- How do I crawl a Laravel site to extract all internal URLs with depth limits?
- Use the `internalOnly()` and `depth()` methods on the `Crawler` instance. For example, `Crawler::create('https://example.com')->internalOnly()->depth(3)->foundUrls()` will return all internal URLs up to 3 levels deep. This is useful for site mapping or SEO audits.
- Can spatie/crawler handle JavaScript-rendered pages like React or Angular apps?
- Yes, the crawler supports JavaScript execution via Chrome and Puppeteer (through Browsershot). Enable it by configuring the crawler to use the `Browsershot` driver, which renders pages before extracting links. This is ideal for modern SPAs or SSR applications.
- What Laravel versions does spatie/crawler support?

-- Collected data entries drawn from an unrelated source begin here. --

-- ==== Sys2Proof/WellFormed.lean ====
section
/-! DEFINITION. Well-formed elements. Every operand but one is a bit vector of its field's width, so the one check left is
that a dynamic header lists as many code-length code lengths as its HCLEN says (R144, R250). -/

namespace Sys2Proof

/-- A dynamic header has `HCLEN + 4` code-length lengths (R144); every other element is well formed by its type. -/
def Instr.wellFormed : Instr → Bool
  | .dynHdr _ _ hclen lens => lens.length == hclen.toNat + 4
  | _ => true

end Sys2Proof
end

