-- ==== Sys2Proof/Machine/HostPort.lean ====
section
/-! DEFINITION. The host interface: the register block (R58–R70), the commands (R420–R425), the buffers (R500) and the platform
reset (R490). One host command is one step (R15). -/

namespace Sys2Proof.Machine

/-! ## Registers -/

/-- What a register reads as, by its byte offset (R58); reserved offsets read 0 (R70). Reading has no side effect (R69). -/
def readRegister (off : Nat) (s : State) : Word :=
  match off with
  | 0x00 => ctrlWord s
  | 0x04 => statusWord s
  | 0x08 => s.errCode.setWidth 32
  | 0x0C => s.errBitpos
  | 0x10 => s.errBlock
  | 0x14 => s.inLen
  | 0x18 => s.outCap
  | 0x1C => s.outLen
  | 0x20 => s.bitpos
  | 0x24 => s.blockIdx
  | _ => 0

/-- `START` (R421): a new session, unless one is running. -/
def start (s : State) : State :=
  if s.phase.status = .busy then s
  else { s with
    bitpos := 0
    outLen := 0
    blockIdx := 0
    bfinal := false
    errCode := 0
    errBitpos := 0
    errBlock := 0
    phase := .hdr }

/-- `RESUME` (R422): only a paused session goes on. -/
def resume (s : State) : State :=
  if s.phase = .paused then { s with phase := .hdr } else s

/-- A write of `CTRL` (R59, R424): bit 8 is stored; bit 0 runs `START`, else bit 1 runs `RESUME`; reserved bits are ignored. -/
def writeCtrl (v : Word) (s : State) : State :=
  let s := { s with blockStep := v.getLsbD 8 }
  if v.getLsbD 0 then start s else if v.getLsbD 1 then resume s else s

/-- A write of `IN_LEN` (R61): ignored during a session (R425, log 12); a value above `IN_LEN_MAX` is outside the model (U15). -/
def writeInLen (v : Word) (s : State) : Result :=
  if s.phase.inSession then .next s
  else if Config.inLenMax < v.toNat then .refused .inLenTooLarge
  else .next { s with inLen := v }

/-- A write of `OUT_CAP` (R62): ignored during a session (R425). -/
def writeOutCap (v : Word) (s : State) : State :=
  if s.phase.inSession then s else { s with outCap := v }

/-- A register write, by byte offset: writing a read-only register or a reserved offset has no effect (R69, R70, log 13). -/
def writeRegister (off : Nat) (v : Word) (s : State) : Result :=
  match off with
  | 0x00 => .next (writeCtrl v s)
  | 0x14 => writeInLen v s
  | 0x18 => .next (writeOutCap v s)
  | _ => .next s

/-- The register accesses the block answers (R105): aligned 32-bit accesses of its 64 bytes. -/
def registerAccess (off bytes : Nat) : Bool := bytes = 4 ∧ off % 4 = 0 ∧ off < 64

/-! ## Buffers and reset -/

/-- The platform reset (R490): every register at its reset value; IN_MEM and OUT_MEM, and what is the host's, are not touched. -/
def platformReset (s : State) : State :=
  { State.reset with inMem := s.inMem, outMem := s.outMem, hostQueue := s.hostQueue, hostData := s.hostData }

/-- One host event. A buffer write during a session and a register access of another shape are outside the model (U14, U17). -/
def hostStep (e : HostEvent) (s : State) : Result :=
  match e with
  | .quiet => .next s
  | .writeReg off bytes v => if registerAccess off bytes then writeRegister off v s else .refused .badRegisterAccess
  | .readReg off bytes =>
    if registerAccess off bytes then .next { s with hostData := readRegister off s } else .refused .badRegisterAccess
  | .fillIn a b =>
    if s.phase.inSession then .refused .bufferWriteInSession
    else .next { s with inMem := Memory.write a.toNat b s.inMem }
  | .readOut a => .next { s with hostData := (Memory.read s.outMem a.toNat).setWidth 32 }
  | .writeOut a b =>
    if s.phase.inSession then .refused .bufferWriteInSession
    else .next { s with outMem := Memory.write a.toNat b s.outMem }
  | .reset => .next (platformReset s)

end Sys2Proof.Machine
end

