-- ==== Sys2Proof/Machine/Step.lean ====
section
/-! DEFINITION. One step of the machine: the host's next event, or, where the host is quiet, a step of the engine (log 3). -/

namespace Sys2Proof.Machine

/-- One step. An event of the host takes the step; `quiet`, and an empty queue, leave it to the engine. -/
def step (s : State) : Host.Outcome State Fault Refusal :=
  match s.hostQueue with
  | [] => engineStep s
  | .quiet :: q => engineStep { s with hostQueue := q }
  | e :: q => hostStep e { s with hostQueue := q }

/-- What a format needs of the state so that the next step decodes it (log 5): its phase, its tree, what that phase always
has with it, and the bits before it (a distance row is read behind LEN257, whose code here is one bit). -/
def State.withFormat (f : Format) (s : State) : State :=
  match f with
  | .blockHdr => { s with phase := .hdr }
  | .storedHdr _ => { s with phase := .storedHdr }
  | .storedByte => { s with phase := .storedData, storedRem := 1 }
  | .dynHdr => { s with phase := .dynHdr }
  | .clSymbol t => { s with phase := .dynSeq, tCL := some t, seqIdx := 0, seqTotal := 258 }
  | .llSymbol t => { s with phase := .sym, tLL := some t, tD := some (soloTree 0) }
  | .dSymbol t => { s with phase := .sym, tLL := some (soloTree 257), tD := some t }

/-- The bits that stand before an element of a format in its step (log 5). -/
def leadBits : Format → Bits
  | .dSymbol _ => [false]
  | _ => []

/-- The state with a word of the opcode table placed where the next step fetches (log 5): the word's bits at bit 0 of IN_MEM,
`BITPOS` there, the phase and the tree its format needs, and a quiet host. -/
def State.withFetchWord (s : State) (nbits w : Nat) : State :=
  let f := (tableWord nbits w).1
  let bits := leadBits f ++ (tableWord nbits w).2
  { s.withFormat f with
    inMem := Memory.writeBytes 0 (bytesOfBits 10 bits) s.inMem
    inLen := 10
    bitpos := 0
    hostQueue := [] }

end Sys2Proof.Machine
end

- The package is compatible with Laravel 8.x, 9.x, and 10.x. It follows Laravel’s semantic versioning, so minor updates typically align with Laravel’s release cycles. Always check the package’s `composer.json` for the latest supported versions.
- How do I test crawl logic without hitting real APIs?
- Use the `fake()` method to simulate HTTP responses. Pass an associative array where keys are URLs and values are HTML strings or responses. For example, `Crawler::create('https://example.com')->fake(['https://example.com' => '<html>...</html>'])->start()` lets you test callbacks without network requests.
- Is spatie/crawler suitable for large-scale crawls (e.g., 10,000+ pages)?
- Yes, but it requires configuration. Use Laravel’s queue system (e.g., `dispatch(new CrawlJob($url))`) to process URLs concurrently across workers. Monitor memory usage, as Puppeteer can be resource-intensive. For distributed crawls, consider chunking URLs or using serverless functions.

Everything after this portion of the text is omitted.